■ DATA EXCERPTS ■
theorem wit_PilotLockup :
    (∃ (s : State) (p : BitVec 3), scuRuns s.dev ∧ s.dev.dtc.pilots.length = 8 ∧ s.dev.scu.pilotRel.length = 8 ∧ (pilotRuns s.dev p.toNat = false ∨ s.dev.scu.imgVerdict = false ∨ inReset s.dev 4 = true ∨ fbit s.dev fDozing 4 = true)) ∧
    (∃ (s : State) (p : BitVec 3), scuRuns s.dev ∧ s.dev.dtc.pilots.length = 8 ∧ s.dev.scu.pilotRel.length = 8 ∧ pilotRuns s.dev p.toNat = true ∧ s.dev.scu.imgVerdict = true ∧ inReset s.dev 4 = false ∧ fbit s.dev fDozing 4 = false ∧ fld s.dev fPwrState ≠ 3) ∧
    (∃ (s : State) (p : BitVec 3), scuRuns s.dev ∧ s.dev.dtc.pilots.length = 8 ∧ s.dev.scu.pilotRel.length = 8 ∧ ((at' {} s.dev.dtc.pilots p.toNat).reset = false ∨ fbit s.dev fPilotOut p.toNat = true)) ∧
    (∃ (s : State) (p : BitVec 3), scuRuns s.dev ∧ s.dev.dtc.pilots.length = 8 ∧ s.dev.scu.pilotRel.length = 8 ∧ (at' {} s.dev.dtc.pilots p.toNat).reset = true ∧ fbit s.dev fPilotOut p.toNat = false) :=
  ⟨⟨st (halted up), 0, by simp only [scuRuns]; decide⟩,
   ⟨st (inScu (fun s => { s with imgVerdict := true })), 7, by simp only [scuRuns]; decide⟩,
   ⟨st up, 7, by simp only [scuRuns]; decide⟩,
   ⟨st pilotReset, 2, by simp only [scuRuns]; decide⟩⟩

theorem wit_IslandRelease :
    (∃ (s : State) (u : BitVec 4), islandOk u = false) ∧
    (∃ (s : State) (u : BitVec 4), scuRuns s.dev ∧ islandOk u = true ∧ mayRelease s.dev u.toNat = false) ∧
    (∃ (s : State) (u : BitVec 4) (q : _), scuRuns s.dev ∧ islandOk u = true ∧ mayRelease s.dev u.toNat = true ∧ (u ≠ 10 ∨ s.dev.scu.load ≠ .image) ∧ s.dev.hpu.held = [] ∧ s.dev.hms.held = [] ∧ s.dev.dtc.dapHeld = [] ∧ s.dev.fsa.held = [] ∧ u = 9 ∧ q < 56) ∧
    (∃ (s : State) (u : BitVec 4) (q : _), scuRuns s.dev ∧ islandOk u = true ∧ mayRelease s.dev u.toNat = true ∧ (u ≠ 10 ∨ s.dev.scu.load ≠ .image) ∧ s.dev.hpu.held = [] ∧ s.dev.hms.held = [] ∧ s.dev.dtc.dapHeld = [] ∧ s.dev.fsa.held = [] ∧ u = 8 ∧ s.dev.scu.imgVerdict = true ∧ q < 16 ∧ q < s.dev.seqs.length) :=
  ⟨⟨st up, 0, by decide⟩,
   ⟨st up, 2, by simp only [scuRuns]; decide⟩,
   ⟨st (relD 13), 9, 55, by simp only [scuRuns]; decide⟩,
   ⟨st (inScu (fun s => { s with imgVerdict := true }) (relD 12)), 8, 15, by simp only [scuRuns]; decide⟩⟩

theorem wit_ReleaseOrder : ∃ (d : Dev) (u : Nat), mayRelease d u = true :=
  ⟨relD 13, 9, by decide⟩
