-- ==== Sys2Proof/Machine/Ops.lean ====
section
/-! DEFINITION. What every block shares: the reports between blocks, posting a notice, offering a frame to the transmit
queue, and the raise guard and idle timer of the line. -/

namespace Sys2Proof.Machine

/-- The parts of a composition (R28); `any` asks for all of them. -/
inductive Part where
  | base
  | grind
  | clean
  | heat
  | any
deriving DecidableEq, Repr

/-- The codes of PAY_DENIED with which a payment ends unpaid (R148). -/
inductive PayCode where
  | badgeBusy
  | lineBusy
  | removed
  | rejected
  | holdLost
  | mismatch
  | unresolved
deriving DecidableEq, Repr

/-- The answers to CANCEL_GRIND (R100). -/
inductive GrindCancelAnswer where
  | ok
  | noRun
  | ending
deriving DecidableEq, Repr

/-- What becomes of the puck when a cup run ends (R116). -/
inductive Puck where
  | dropped
  | retained
  | none
deriving DecidableEq, Repr

/-- The outcome of an order (R134). -/
inductive OrderOutcome where
  | delivered
  | short
  | failed (r : Reason)
  | cancelled
  | expired
deriving DecidableEq, Repr

/-- The BRC's report of the end of a cup run; the grind and extraction counts with their modes are absent where the run came to no
grind report or no extraction (R116, R133). -/
structure RunEnd where
  order : Nat
  outcome : OrderOutcome
  grind : Option (Nat × RunMode)
  extraction : Option (Nat × RunMode)
  puck : Puck
deriving DecidableEq, Repr

/-- A report or request from one block to another, taken whole in the action that makes it. A handler answers with the
reports it makes in turn, in the order its rule lists them; Machine/React.lean takes them depth first. -/
inductive Act where
  /-- To the PLK: a notice (R194). -/
  | post (kind : NoticeKind) (order : Option Nat) (code detail1 detail2 : Nat)
  /-- In the LAU: the next slot whose gap is reached wins access (R16). -/
  | lauAccess
  /-- STU to DCU and BRC: the granted heat level and the permissions (R53). -/
  | claimReport
  /-- In the STU: what the wishes no longer ask for is lowered (R36). -/
  | stuLower
  /-- In the STU: a wish for this part may have risen (R30, R49). -/
  | stuRise (p : Part)
  /-- In the STU: a retry point (R37). -/
  | stuRetry
  /-- To the STU: the wishes (R30). -/
  | stuHeatWish (h : HeatLevel)
  | stuGrindWish (b : Bool)
  | stuCleanWish (b : Bool)
  /-- In the STU: the step-down ends, if there is one (R46). -/
  | stuStepDownEnd
  /-- In the STU: the need record is brought up to date (R44). -/
  | stuNeed
  /-- To the CNU: an owner arms a run (R73). -/
  | cnuArm (c : CounterId) (o : Owner) (target : Nat)
  | cnuArmCommit (c : CounterId) (o : Owner) (target : Nat)
  /-- DCU to CNU: a stop event ends the runs of both counters, a brew-unit stop that of the flow counter (R76). -/
  | cnuStop (c : CounterId)
  /-- CNU to the run's owner: RUN_ENDED (R78). -/
  | runEnded (o : Owner) (cap : Capture)
  /-- In the CNU: the rate record after a run (R85). -/
  | rateUpdate (c : CounterId) (cap : Capture)
  /-- To the DCU: a stop event (R62) and its report to each block; `stopOver` ends the reporting. -/
  | stopEvent (cause : Reason)
  | stopOver
  | grcStop
  | brcStop (cause : Reason)
  | brcStopOver
  | clcStop (cause : Reason)
  /-- STU to GRC (R91, R98). -/
  | grcGranted
  | grcWithdrawn
  /-- In the GRC: the counter is armed, GRINDER is asked ON (R93). -/
  | grcStartGrinder
  /-- In the BRC: a state of the cup run is entered (R107). -/
  | brcEnter (st : RunState)
  /-- In the BRC: a move is asked for, or has arrived (R106). -/
  | brcMove (up : Bool)
  | brcArrived (up : Bool)
  /-- In the BRC: B_EJECT acts on the drawer (R112). -/
  | brcEject
  /-- In the BRC: the run proceeds after an abort (R113). -/
  | brcProceed
  /-- In the BRC: the unit becomes IDLE (R105), and an offer is made. -/
  | brcUnitIdle
  | brcOffer
  /-- In the BRC: heat wish and regulator state are recomputed (R117, R119). -/
  | brcHeat
  | brcRegulator
  /-- In the BRC: READY is reported at once to a HEAT_WAIT step (R104). -/
  | brcReadyCheck
  /-- DCU to BRC: NO_BASE (R60). -/
  | brcNoBase
  /-- STU to BRC: LINE_LOST (R48). -/
  | brcLineLost
  /-- ORU to BRC: the grind report, or GRIND_REFUSED (R108). -/
  | brcGrindReport (r : GrindReport)
  | brcGrindRefused
  /-- GRC to BRC: the answer to CANCEL_GRIND (R100). -/
  | brcGrindCancelAnswer (a : GrindCancelAnswer)
  /-- CLC to BRC: a granted step is served, STEP_END (R104). -/
  | brcServeStep
  | brcStepEnd
  /-- In the BRC: the standby timer's conditions (R120). -/
  | brcStandby
  /-- To the ORU: a start point (R129), an offer (R105), GRIND_READY (R131), the grind report (R132), the end of a run
  (R133), FAULT_SET (R137). -/
  | oruStart
  | oruOffer
  | oruGrindReady
  | oruGrindReport (r : GrindReport)
  | oruRunEnd (report : RunEnd)
  | oruFaultSet
  /-- In the ORU: the cup-pending indication is brought up to date (R126). -/
  | oruCupPending
  /-- To the CLC. -/
  | clcOffer
  | clcGranted
  | clcLineLost
  | clcStepDown
  | clcReady
  | clcPositioned
  | clcStrokesDone
  /-- BRC to CLC: a stop has ended the move of a step (R104). -/
  | clcMoveStopped
  | clcCupPending
  /-- In the CLC: a STEP request (R179), what follows STEP_END (R181), the wait for the slot (R178). -/
  | clcRequest
  | clcStepTail
  | clcSlotWait
  /-- To the PYU. -/
  | pyuGuardEnd
  | pyuDispute (seq : Nat)
  | pyuJoin
  | pyuStaleCleared
  | pyuTakePosted (tag : Nat) (seq : Nat)
  | pyuTakeGivenUp (tag : Nat)
  | pyuHoldCleared (badge : Badge)
  | pyuHoldTest (station : Nat) (badge : Badge) (seq : Nat)
  | pyuTryWrite
  | pyuEndUnpaid (code : PayCode)
deriving DecidableEq, Repr

/-- A state and the reports still to be taken in the same action. -/
abbrev Eff := State × List Act

/-! ### Notices (R194) -/

/-- A notice is queued, or discarded with the notices-lost flag set when 16 are queued. None is posted in HALTED (R206). -/
def postNotice (kind : NoticeKind) (order : Option Nat) (code detail1 detail2 : Nat) (s : State) : State :=
  if s.plk.mode = .halted then s
  else if s.plk.notices.length < 16 then
    s.onPlk fun p => { p with notices := p.notices ++ [{ kind := kind, order := order, code := code, detail1 := detail1,
                                                         detail2 := detail2, time := s.timeBase / 1000 }] }
  else s.onPlk fun p => { p with noticesLost := true }

/-! ### Offers to the transmit queue (R12 to R14) -/

/-- Seven slots hold frames of kinds other than CLAIM (R12). -/
def State.queueFull (s : State) : Bool := 7 ≤ (s.lau.queue.filter fun t => offerKind t.offer != .claim).length

/-- A new slot (R12). -/
def newSlot (o : Offer) : TxSlot := { offer := o, attempts := 0, again := none, sent := none }

/-- Two offers of one coalescing kind become the later one; a CLAIM asked to try a raise stays so asked (R13; log 8). -/
def mergeOffer (old new : Offer) : Offer :=
  match old, new with
  | .claim a, .claim b => .claim (a || b)
  | _, n => n

/-- A coalescing offer meets the queued frame of its kind: content replaced in place, or stored with the again mark (R13). -/
def coalesce (o : Offer) (t : TxSlot) : TxSlot :=
  if offerKind t.offer ≠ offerKind o then t
  else if t.sent.isSome then { t with again := some (match t.again with | some a => mergeOffer a o | none => o) }
  else { t with offer := mergeOffer t.offer o }

/-- The kinds that coalesce (R13). -/
def coalesces : Offer → Bool
  | .join => true
  | .claim _ => true
  | .need => true
  | .dispute _ _ _ => false
  | .holdTake _ _ => false
  | .holdFree _ => false

/-- A DISPUTE of the same pair is queued (R14). -/
def State.disputeQueued (s : State) (target targetSeq : Nat) : Bool :=
  s.lau.queue.any fun t => match t.offer with
    | .dispute a b _ => a == target && b == targetSeq
    | _ => false

/-- A HOLD TAKE of this payment is queued (R151). -/
def State.takeQueued (s : State) (tag : Nat) : Bool :=
  s.lau.queue.any fun t => match t.offer with
    | .holdTake _ g => g == tag
    | _ => false

/-- A frame is offered to the LAU: queued, coalesced, dropped with LINE_TROUBLE DROPPED, or (HOLD TAKE on a full queue)
refused without a notice, which the PYU sees by `queueFull` (R12 to R14). Before the load and in HALTED nothing is queued (R22). -/
def offerFrame (o : Offer) (s : State) : State :=
  if !s.working then s
  else if coalesces o && s.lau.queue.any (fun t => offerKind t.offer == offerKind o) then
    s.onLau fun l => { l with queue := l.queue.map (coalesce o) }
  else match o with
    | .claim _ => s.onLau fun l => { l with queue := l.queue ++ [newSlot o] }
    | .dispute target targetSeq _ =>
      if s.disputeQueued target targetSeq then s
      else if s.queueFull then postNotice .lineTrouble none 1 (frameKindCode .dispute) 0 s
      else s.onLau fun l => { l with queue := l.queue ++ [newSlot o] }
    | .holdTake _ _ => if s.queueFull then s else s.onLau fun l => { l with queue := l.queue ++ [newSlot o] }
    | .join | .need | .holdFree _ =>
      if s.queueFull then postNotice .lineTrouble none 1 (frameKindCode (offerKind o)) 0 s
      else s.onLau fun l => { l with queue := l.queue ++ [newSlot o] }

/-- A CLAIM that the rules call a PLAIN CLAIM (log 8). -/
def offerPlainClaim (s : State) : State := offerFrame (.claim false) s

/-- A CLAIM offered for a rise or a retry (R30, R37). -/
def offerClaim (s : State) : State := offerFrame (.claim true) s

/-! ### Raise guard and idle timer (R15, R17) -/

/-- The raise guard is set, its idle count restarting (R17). -/
def setGuard (s : State) : State := s.onLau fun l => { l with guard := true, guardCount := 0 }

/-- A new idle interval begins from 0; it is guarded if the flag is set now (R15). A low level restarts the guard count too (R17). -/
def restartIdle (s : State) : State :=
  s.onLau fun l => { l with idleTimer := 0, guardCount := 0, intervalGuarded := l.guard }

/-- The level of SL_RX as a command reports it (R1). -/
def setLine (low : Bool) (s : State) : State := s.onPins fun p => { p with lineLow := low }

/-- The receiver returns to HUNT, at the end of a frame or at an abandonment (R7, R15). -/
def toHunt (s : State) : State := restartIdle (s.onLau fun l => { l with receiver := .hunt })

end Sys2Proof.Machine
end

■ TASK ■
Reproduce each line of the entries in which the word "asked" is found.

■ TASK ANSWER ■
  /-- In the GRC: the counter is armed, GRINDER is asked ON (R93). -/
  /-- In the BRC: a move is asked for, or has arrived (R106). -/
/-- Two offers of one coalescing kind become the later one; a CLAIM asked to try a raise stays so asked (R13; log 8). -/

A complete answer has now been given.